### Data provided ###

-- ==== Sys2Proof/Certificates/Slice0/Obligations.lean ====
section
/-! DEFINITION. The statements for the provers. The tables below are written from the rules of the spec,
apart from the model's own definitions of the operations. -/

namespace Sys2Proof.Statements

open Sys2Proof.Machine

/-- One wait: the operation, its condition on the port's fields, and the latch it acknowledges
(41_spinwait.md R153 to R156). -/
structure WaitRow where
  instr : Instr
  sat : Regs → Bool
  latch : Option Nat

/-- The four waits on port `p` (41_spinwait.md R153 to R156). -/
def waitTable (P : Params) (p : PortIndex) : List WaitRow :=
  [⟨.waitTxfifoEmpty p, fun r => r.txfifoCnt == 0, none⟩,
   ⟨.waitRxfifoEmpty p, fun r => r.rxfifoCnt == 0, none⟩,
   ⟨.waitTxDone p, fun r => r.intRaw.testBit P.txDoneBit, some P.txDoneBit⟩,
   ⟨.waitTxBrkDone p, fun r => r.intRaw.testBit P.txBrkIdleDoneBit, some P.txBrkIdleDoneBit⟩]

/-- The eight guarded operations on port `p` with the writes of their bodies in order (42_guarded_regops.md
R174 to R181). -/
def guardedTable (P : Params) (p : PortIndex) (en : Bool) (blen ilen : BitVec 16) (v : BitVec 32) :
    List (Instr × List (WField × Nat)) :=
  [(.setRs485Mode p, [(.rs485En, 1)]),
   (.cfgBreakGen p en blen ilen,
     [(.txdBrkEn, if en then 1 else 0), (.brkLen, blen.toNat), (.idleLen, ilen.toNat)]),
   (.forceTwoStopBits p, [(.stopBits, P.twoStopCode)]),
   (.enableBrkDet p, [(.brkDetEn, 1), (.autobaud, P.autobaudRst), (.rxfifoThrhd, 1)]),
   (.disableBrkDet p, [(.brkDetEn, 0)]),
   (.disableAllInts p, [(.intEna, 0), (.intClr, 2 ^ P.intW - 1)]),
   (.setIntMask p v, [(.intEna, v.toNat)]),
   (.clearAllInts p, [(.intClr, P.clrAllMask)])]

/-- The phase of a body's write number `k`, and the one after it (42_guarded_regops.md R170). -/
def bodyPhase : Nat → GPhase
  | 0 => .b1
  | 1 => .b2
  | 2 => .b3
  | _ => .gR

/-- A guarded operation run in place by an enclosing operation (10_state.md R24): the enclosing operation,
its phases, where it goes on, and the writes of the body. -/
structure SubRow where
  instr : Instr
  phase : GPhase → Phase
  after : OpState
  body : List (WField × Nat)

/-- The three sub-operations: `s2` and `s9` of `SEND_BREAK` (43_break.md R201) and `e1` of `END`
(44_facade.md R223). -/
def subTable (P : Params) (p : PortIndex) (d : BitVec 32) (l : BreakLocals) : List SubRow :=
  [⟨.sendBreak p d, .s2 l, .run (.sendBreak p d) (.s3 l), [(.intEna, 0), (.intClr, 2 ^ P.intW - 1)]⟩,
   ⟨.sendBreak p d, .s9 l, .idle, [(.intEna, l.snap)]⟩,
   ⟨.endPort p, .e1, .run (.endPort p) .e2, [(.intEna, 0), (.intClr, 2 ^ P.intW - 1)]⟩]

/-- The rows of spec/opcode_table.json: `match` and `mask` (30_encoding.md R102, R104). -/
def opcodeRows : List (Command × Command) :=
  [(0x0100000000000000, 0xFFFFFFFFFFFFFFFF), (0x0200000000000000, 0xFFFFFFFF00000000),
   (0x1000000000000000, 0xFF00FFFFFFFFFFFF), (0x1100000000000000, 0xFF00FFFFFFFFFFFF),
   (0x1200000000000000, 0xFF00FFFFFFFFFFFF), (0x1300000000000000, 0xFF00FFFFFFFFFFFF),
   (0x2000000000000000, 0xFF00FFFFFFFFFFFF), (0x2100000000000000, 0xFF00FFFE00000000),
   (0x2200000000000000, 0xFF00FFFFFFFFFFFF), (0x2300000000000000, 0xFF00FFFFFFFFFFFF),
   (0x2400000000000000, 0xFF00FFFFFFFFFFFF), (0x2500000000000000, 0xFF00FFFFFFFFFFFF),
   (0x2600000000000000, 0xFF00FFFF00000000), (0x2700000000000000, 0xFF00FFFFFFFFFFFF),
   (0x3000000000000000, 0xFF00FFFF00000000), (0x4000000000000000, 0xFF00FFFFFFFFFFFF),
   (0x4100000000000000, 0xFF00FFFF00000000), (0x4200000000000000, 0xFF00FFFFFFFFFFFF),
   (0x4300000000000000, 0xFFFFFFFFFFFFFFFF), (0x4400000000000000, 0xFF00FFFEFFFFFFFF)]

/-- The field that software reads where it writes a configuration field; `INT_CLR` stores nothing
(10_state.md R38, R42). -/
def stored : WField → Option Field
  | .intEna => some .intEna
  | .intClr => none
  | .rs485En => some .rs485En
  | .txdBrkEn => some .txdBrkEn
  | .brkLen => some .brkLen
  | .idleLen => some .idleLen
  | .stopBits => some .stopBits
  | .brkDetEn => some .brkDetEn
  | .autobaud => some .autobaud
  | .rxfifoThrhd => some .rxfifoThrhd

/-- Whether a field is part of what a write of another changes: the flags under `INT_CLR`, and the two
names of the break-detect enable where they share a bit (10_state.md R42, R46). -/
def touches (P : Params) (f : WField) (g : Field) : Bool :=
  stored f == some g || (f == .intClr && g == .intRaw) ||
    (P.brkdetAlias == .inMask && ((f == .intEna && g == .brkDetEn) || (f == .brkDetEn && g == .intEna)))

/-- A field in a register of the map: the byte offset, the lowest bit, the number of bits, and the field's
value (20_memory.md R71). -/
structure MapField where
  off : Nat
  lo : Nat
  bits : Nat
  value : Nat

/-- The readable fields of the register map, row by row (20_memory.md R71); the break-detect enable is a bit
of the enable mask or stands alone (10_state.md R46). -/
def readMap (P : Params) (r : Regs) : List MapField :=
  [⟨0x04, 0, P.intW, r.intRaw⟩, ⟨0x0C, 0, P.intW, r.intEna⟩, ⟨0x18, 0, P.abW, r.autobaud⟩,
   ⟨0x1C, 0, 8, r.rxfifoCnt⟩, ⟨0x1C, 16, 8, r.txfifoCnt⟩, ⟨0x20, 4, 2, r.stopBits⟩,
   ⟨0x20, 8, 1, r.txdBrkEn⟩, ⟨0x24, 0, 7, r.rxfifoThrhd⟩, ⟨0x40, 10, 10, r.idleLen⟩,
   ⟨0x40, 20, 8, r.brkLen⟩, ⟨0x44, 0, 1, r.rs485En⟩,
   match P.brkdetAlias with
   | .inMask => ⟨0x0C, P.brkDetBit, 1, r.intEna / 2 ^ P.brkDetBit % 2⟩
   | .separate => ⟨0x80, 0, 1, r.brkDetEn⟩]

/-- The field shows at its bits of the word, as far as a word has them. -/
def MapField.showsIn (x : MapField) (w : BitVec 32) : Prop :=
  ∀ k, k < x.bits → x.lo + k < 32 → w.getLsbD (x.lo + k) = x.value.testBit k

/-- What a 32-bit write leaves in the register block, register by register (20_memory.md R71, R72): a field
takes its row's bits brought into its width (log entry 19), `INT_CLR` clears flags (10_state.md R42), the
read-only registers and every offset outside the map take nothing. -/
def regsWritten (P : Params) (r : Regs) (off : Nat) (w : BitVec 32) : Regs :=
  let v := w.toNat
  match off with
  | 0x0C => { r with intEna := v % 2 ^ P.intW }
  | 0x10 => { r with intRaw := r.intRaw &&& (2 ^ P.intW - 1 - v % 2 ^ P.intW) }
  | 0x18 => { r with autobaud := v % 2 ^ P.abW }
  | 0x20 => { r with stopBits := v / 2 ^ 4 % 2 ^ 2 % 2 ^ P.stopW, txdBrkEn := v / 2 ^ 8 % 2 }
  | 0x24 => { r with rxfifoThrhd := v % 2 ^ 7 % 2 ^ P.thrW }
  | 0x40 => { r with
      idleLen := v / 2 ^ 10 % 2 ^ 10 % 2 ^ P.idleLenW
      brkLen := v / 2 ^ 20 % 2 ^ 8 % 2 ^ P.brkLenW }
  | 0x44 => { r with rs485En := v % 2 }
  | 0x80 =>
    match P.brkdetAlias with
    | .inMask => r
    | .separate => { r with brkDetEn := v % 2 }
  | _ => r

end Sys2Proof.Statements

open Sys2Proof Sys2Proof.Machine Sys2Proof.Statements

/-! ## Encoding -/

/-- Decode and encode agree for every well-formed operation with every operand (30_encoding.md R101 to
R105). -/
def Obligations.DecodeOfEncode : Prop :=
  ∀ i : Instr, i.wellFormed = true → decode (encode i) = some i

/-- Every legal word is the encoding of the operation it decodes to, which is well-formed (30_encoding.md
R101 to R105). -/
def Obligations.EncodeOfDecode : Prop :=
  ∀ (w : Command) (i : Instr), decode w = some i → encode i = w ∧ i.wellFormed = true

/-- A word is legal exactly when it matches a row of the opcode table and, for `SET_DBG_PORT` with
`valid = 0`, its port is 0 (30_encoding.md R102, R105). -/
def Obligations.DecodeMatchesOpcodeTable : Prop :=
  ∀ w : Command, (decode w).isSome = true ↔
    (∃ r ∈ opcodeRows, w &&& r.2 = r.1) ∧
      ¬ (w.extractLsb' 56 8 = 0x44 ∧ w.getLsbD 32 = false ∧ w.extractLsb' 48 8 ≠ 0)

/-- Words of 30_encoding.md R109 and R104, written out, decode to their operations. -/
def Obligations.SpecWordsDecode : Prop :=
  decode 0x30020000000000B0 = some (.sendBreak 2 176) ∧
  decode 0x2602000000004080 = some (.setIntMask 2 0x4080) ∧
  decode 0x2101000100160003 = some (.cfgBreakGen 1 true 22 3) ∧
  decode 0x020000000000000C = some (.delayMicros 12) ∧
  decode 0x4401000100000000 = some (.setDbgPort 1 true) ∧
  decode 0x4400000000000000 = some (.setDbgPort 0 false)

/-- The reserved opcodes are illegal (30_encoding.md R107). -/
def Obligations.ReservedOpcodesRejected : Prop :=
  ∀ w : Command,
    ((w.extractLsb' 56 8).toNat = 0 ∨ (0x03 ≤ (w.extractLsb' 56 8).toNat ∧ (w.extractLsb' 56 8).toNat ≤ 0x0F) ∨
      (0x14 ≤ (w.extractLsb' 56 8).toNat ∧ (w.extractLsb' 56 8).toNat ≤ 0x1F) ∨
      (0x28 ≤ (w.extractLsb' 56 8).toNat ∧ (w.extractLsb' 56 8).toNat ≤ 0x2F) ∨
      (0x31 ≤ (w.extractLsb' 56 8).toNat ∧ (w.extractLsb' 56 8).toNat ≤ 0x3F) ∨
      0x45 ≤ (w.extractLsb' 56 8).toNat) →
    decode w = none

/-- An illegal word starts nothing and changes nothing but the fault record (30_encoding.md R108), whether
the host presents it alone or with the first micro-step; the two moves are the model's (log entries 2 and
3). -/
def Obligations.IllegalCommandRaises : Prop :=
  ∀ (s : State) (w : Command) (ms : List Move), s.faults = [] → s.op = .idle → decode w = none →
    step { s with moves := .present w :: ms } =
      .next { s with moves := ms, faults := [⟨s.running, .illegalCommand w⟩] } ∧
    step { s with moves := .issue w :: ms } =
      .next { s with moves := ms, faults := [⟨s.running, .illegalCommand w⟩] }

/-- A step runs the decoded operation: a word presented to the idle running context is decoded and `exec`
of its operation is the step; a running context's micro-step is `exec` of its operation; presentation
alone sets `OPSTATE` to the first phase (10_state.md R23, 30_encoding.md R105; model's moves, log entries 2
and 3). -/
def Obligations.StepRunsTheOperation : Prop :=
  ∀ (s : State) (i : Instr) (w : Command) (ph : Phase) (ms : List Move), s.faults = [] →
    (s.op = .idle → decode w = some i →
      step { s with moves := .issue w :: ms } = exec i { s with moves := ms } ∧
      step { s with moves := .present w :: ms } =
        .next (State.setOp { s with moves := ms } (.run i (firstPhase i)))) ∧
    (s.op = .run i ph →
      step { s with moves := .micro :: ms } = exec i { s with moves := ms } ∧
      step { s with moves := [] } = exec i { s with moves := [] })

/-! ## The timer and the delay -/

/-- The timer step (40_timer.md R130): the raw value is the counter, a value below the previous one adds
`WRAP_US`, the raw value is stored, the result is the accumulator plus the whole microseconds, the sample
is recorded, and nothing else changes. -/
def Obligations.TimerStepEffect : Prop :=
  ∀ s : State,
    let raw := s.timeCyc % 2 ^ s.params.cycW
    let wrap := BitVec.ofNat 64 ((2 ^ s.params.cycW - 1) / s.params.cyclesPerUs)
    let acc := if raw < s.tLast then s.tAcc + wrap else s.tAcc
    let v := acc + BitVec.ofNat 64 (raw / s.params.cyclesPerUs)
    s.now = (v, { s with tAcc := acc, tLast := raw, tCrit := .free, trace := s.trace ++ [.now s.running raw v] })

/-- `NOW_MICROS` is one timer step whose value goes to the context's result latch (40_timer.md R131). -/
def Obligations.NowMicrosDeliversTimer : Prop :=
  decode 0x0100000000000000 = some .nowMicros ∧
  ∀ s : State, s.ready →
    exec .nowMicros s =
      .next { s.now.2 with ctxs := s.ctxs.set s.running ⟨.idle, some s.now.1⟩ }
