-- ==== Sys2Proof/Laws/Pins.lean ====
section
/-! SUPPORT. The pin space: a read after a write, and every write keeps the canonical form. -/

namespace Sys2Proof.Machine

theorem Pins.get_cons (n m : Nat) (x : Pin) (ps : List (Nat × Pin)) (h : Pins.get ps n = Pin.unlisted) :
    Pins.get (Pins.cons n x ps) m = if n = m then x else Pins.get ps m := by
  unfold Pins.cons
  split
  · next hx =>
    split
    · next hm => rw [← hm, h, hx]
    · rfl
  · rfl

theorem Pins.get_of_above {n m : Nat} {ps : List (Nat × Pin)} (h : Pins.above n ps = true) (hm : m ≤ n) :
    Pins.get ps m = Pin.unlisted := by
  induction ps with
  | nil => rfl
  | cons e ps ih =>
    obtain ⟨k, x⟩ := e
    simp only [Pins.above, List.all_cons, Bool.and_eq_true, decide_eq_true_eq] at h
    simp only [Pins.get]
    rw [if_neg (by omega)]
    exact ih h.2

theorem Pins.above_mono {n m : Nat} {ps : List (Nat × Pin)} (h : Pins.above n ps = true) (hm : m ≤ n) :
    Pins.above m ps = true := by
  simp only [Pins.above, List.all_eq_true, decide_eq_true_eq] at h ⊢
  intro e he
  have := h e he
  omega

theorem Pins.above_cons {n k : Nat} {x : Pin} {ps : List (Nat × Pin)} (h : Pins.above n ps = true)
    (hk : n < k) : Pins.above n (Pins.cons k x ps) = true := by
  unfold Pins.cons
  split
  · exact h
  · simp only [Pins.above, List.all_cons, Bool.and_eq_true, decide_eq_true_eq]
    exact ⟨hk, h⟩

theorem Pins.above_set {n k : Nat} {x : Pin} {ps : List (Nat × Pin)} (h : Pins.above n ps = true)
    (hk : n < k) : Pins.above n (Pins.set ps k x) = true := by
  induction ps with
  | nil => exact Pins.above_cons rfl hk
  | cons e ps ih =>
    obtain ⟨j, y⟩ := e
    have h' := h
    simp only [Pins.above, List.all_cons, Bool.and_eq_true, decide_eq_true_eq] at h'
    simp only [Pins.set]
    split
    · exact Pins.above_cons h hk
    · split
      · exact Pins.above_cons h'.2 hk
      · simp only [Pins.above, List.all_cons, Bool.and_eq_true, decide_eq_true_eq]
        exact ⟨h'.1, ih h'.2⟩

theorem Pins.wf_cons {n : Nat} {x : Pin} {ps : List (Nat × Pin)} (h : Pins.wf ps = true)
    (ha : Pins.above n ps = true) : Pins.wf (Pins.cons n x ps) = true := by
  unfold Pins.cons
  split
  · exact h
  · next hx => simp [Pins.wf, hx, ha, h]

/-- The canonical form is kept by every write. -/
theorem Pins.wf_set {ps : List (Nat × Pin)} (h : Pins.wf ps = true) (n : Nat) (x : Pin) :
    Pins.wf (Pins.set ps n x) = true := by
  induction ps with
  | nil => exact Pins.wf_cons h rfl
  | cons e ps ih =>
    obtain ⟨k, y⟩ := e
    have h' := h
    simp only [Pins.wf, Bool.and_eq_true, decide_eq_true_eq] at h'
    simp only [Pins.set]
    split
    · next hn =>
      refine Pins.wf_cons h ?_
      simp only [Pins.above, List.all_cons, Bool.and_eq_true, decide_eq_true_eq]
      exact ⟨hn, Pins.above_mono h'.1.2 (by omega)⟩
    · split
      · next hn => exact Pins.wf_cons h'.2 (hn ▸ h'.1.2)
      · simp only [Pins.wf, Bool.and_eq_true, decide_eq_true_eq]
        exact ⟨⟨h'.1.1, Pins.above_set h'.1.2 (by omega)⟩, ih h'.2⟩

/-- A read after a write: the written pin has the written state, every other pin is as before. -/
theorem Pins.get_set {ps : List (Nat × Pin)} (h : Pins.wf ps = true) (n m : Nat) (x : Pin) :
    Pins.get (Pins.set ps n x) m = if n = m then x else Pins.get ps m := by
  induction ps with
  | nil => exact Pins.get_cons n m x [] rfl
  | cons e ps ih =>
    obtain ⟨k, y⟩ := e
    have h' := h
    simp only [Pins.wf, Bool.and_eq_true, decide_eq_true_eq] at h'
    simp only [Pins.set]
    split
    · next hn =>
      refine Pins.get_cons n m x _ ?_
      simp only [Pins.get]
      rw [if_neg (by omega)]
      exact Pins.get_of_above h'.1.2 (by omega)
    · split
      · next hk =>
        subst hk
        rw [Pins.get_cons n m x ps (Pins.get_of_above h'.1.2 (Nat.le_refl n))]
        simp only [Pins.get]
        split <;> rfl
      · next hk =>
        simp only [Pins.get, ih h'.2]
        split
        · next hkm => rw [if_neg (by omega)]
        · rfl

end Sys2Proof.Machine
end

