/-! ### `State.pinAttach` -/

@[simp] theorem State.pinAttach_stack (n : Nat) (g : Sig) : (s.pinAttach n g).stack = s.stack := rfl
@[simp] theorem State.pinAttach_ctxs (n : Nat) (g : Sig) : (s.pinAttach n g).ctxs = s.ctxs := rfl
@[simp] theorem State.pinAttach_faults (n : Nat) (g : Sig) : (s.pinAttach n g).faults = s.faults := rfl
@[simp] theorem State.pinAttach_refused (n : Nat) (g : Sig) : (s.pinAttach n g).refused = s.refused := rfl
@[simp] theorem State.pinAttach_refusals (n : Nat) (g : Sig) : (s.pinAttach n g).refusals = s.refusals := rfl
@[simp] theorem State.pinAttach_trace (n : Nat) (g : Sig) : (s.pinAttach n g).trace = s.trace ++ [.mux n (.attached g)] := rfl
@[simp] theorem State.pinAttach_timeCyc (n : Nat) (g : Sig) : (s.pinAttach n g).timeCyc = s.timeCyc := rfl
@[simp] theorem State.pinAttach_tLast (n : Nat) (g : Sig) : (s.pinAttach n g).tLast = s.tLast := rfl
@[simp] theorem State.pinAttach_tAcc (n : Nat) (g : Sig) : (s.pinAttach n g).tAcc = s.tAcc := rfl
@[simp] theorem State.pinAttach_tCrit (n : Nat) (g : Sig) : (s.pinAttach n g).tCrit = s.tCrit := rfl
@[simp] theorem State.pinAttach_ports (n : Nat) (g : Sig) : (s.pinAttach n g).ports = s.ports := rfl
@[simp] theorem State.pinAttach_pins (n : Nat) (g : Sig) : (s.pinAttach n g).pins = Pins.set s.pins n { s.pin n with mux := .attached g } := rfl
@[simp] theorem State.pinAttach_dbgPort (n : Nat) (g : Sig) : (s.pinAttach n g).dbgPort = s.dbgPort := rfl
@[simp] theorem State.pinAttach_wdtFeeds (n : Nat) (g : Sig) : (s.pinAttach n g).wdtFeeds = s.wdtFeeds := rfl
@[simp] theorem State.pinAttach_params (n : Nat) (g : Sig) : (s.pinAttach n g).params = s.params := rfl
@[simp] theorem State.pinAttach_moves (n : Nat) (g : Sig) : (s.pinAttach n g).moves = s.moves := rfl
@[simp] theorem State.pinAttach_draws (n : Nat) (g : Sig) : (s.pinAttach n g).draws = s.draws := rfl
@[simp] theorem State.pinAttach_nextQueue (n : Nat) (g : Sig) : (s.pinAttach n g).nextQueue = s.nextQueue := rfl
@[simp] theorem State.pinAttach_running (n : Nat) (g : Sig) : (s.pinAttach n g).running = s.running := rfl
@[simp] theorem State.pinAttach_port (n : Nat) (g : Sig) (q' : PortId) : (s.pinAttach n g).port q' = s.port q' := rfl
@[simp] theorem State.pinAttach_opOf (n : Nat) (g : Sig) (c' : Ctx) : (s.pinAttach n g).opOf c' = s.opOf c' := rfl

###

_Task details:_
All that is wanted is an exact copy of the lines above from the one with "(P.brkdetAlias == .inMask" through the one with "read-only registers and", with both ends included.

_Result:_
    (P.brkdetAlias == .inMask && ((f == .intEna && g == .brkDetEn) || (f == .brkDetEn && g == .intEna)))

/-- A field in a register of the map: the byte offset, the lowest bit, the number of bits, and the field's
value (20_memory.md R71). -/
structure MapField where
  off : Nat
  lo : Nat
  bits : Nat
  value : Nat

/-- The readable fields of the register map, row by row (20_memory.md R71); the break-detect enable is a bit
of the enable mask or stands alone (10_state.md R46). -/
def readMap (P : Params) (r : Regs) : List MapField :=
  [⟨0x04, 0, P.intW, r.intRaw⟩, ⟨0x0C, 0, P.intW, r.intEna⟩, ⟨0x18, 0, P.abW, r.autobaud⟩,
   ⟨0x1C, 0, 8, r.rxfifoCnt⟩, ⟨0x1C, 16, 8, r.txfifoCnt⟩, ⟨0x20, 4, 2, r.stopBits⟩,
   ⟨0x20, 8, 1, r.txdBrkEn⟩, ⟨0x24, 0, 7, r.rxfifoThrhd⟩, ⟨0x40, 10, 10, r.idleLen⟩,
   ⟨0x40, 20, 8, r.brkLen⟩, ⟨0x44, 0, 1, r.rs485En⟩,
   match P.brkdetAlias with
   | .inMask => ⟨0x0C, P.brkDetBit, 1, r.intEna / 2 ^ P.brkDetBit % 2⟩
   | .separate => ⟨0x80, 0, 1, r.brkDetEn⟩]

/-- The field shows at its bits of the word, as far as a word has them. -/
def MapField.showsIn (x : MapField) (w : BitVec 32) : Prop :=
  ∀ k, k < x.bits → x.lo + k < 32 → w.getLsbD (x.lo + k) = x.value.testBit k

/-- What a 32-bit write leaves in the register block, register by register (20_memory.md R71, R72): a field
takes its row's bits brought into its width (log entry 19), `INT_CLR` clears flags (10_state.md R42), the
read-only registers and every offset outside the map take nothing. -/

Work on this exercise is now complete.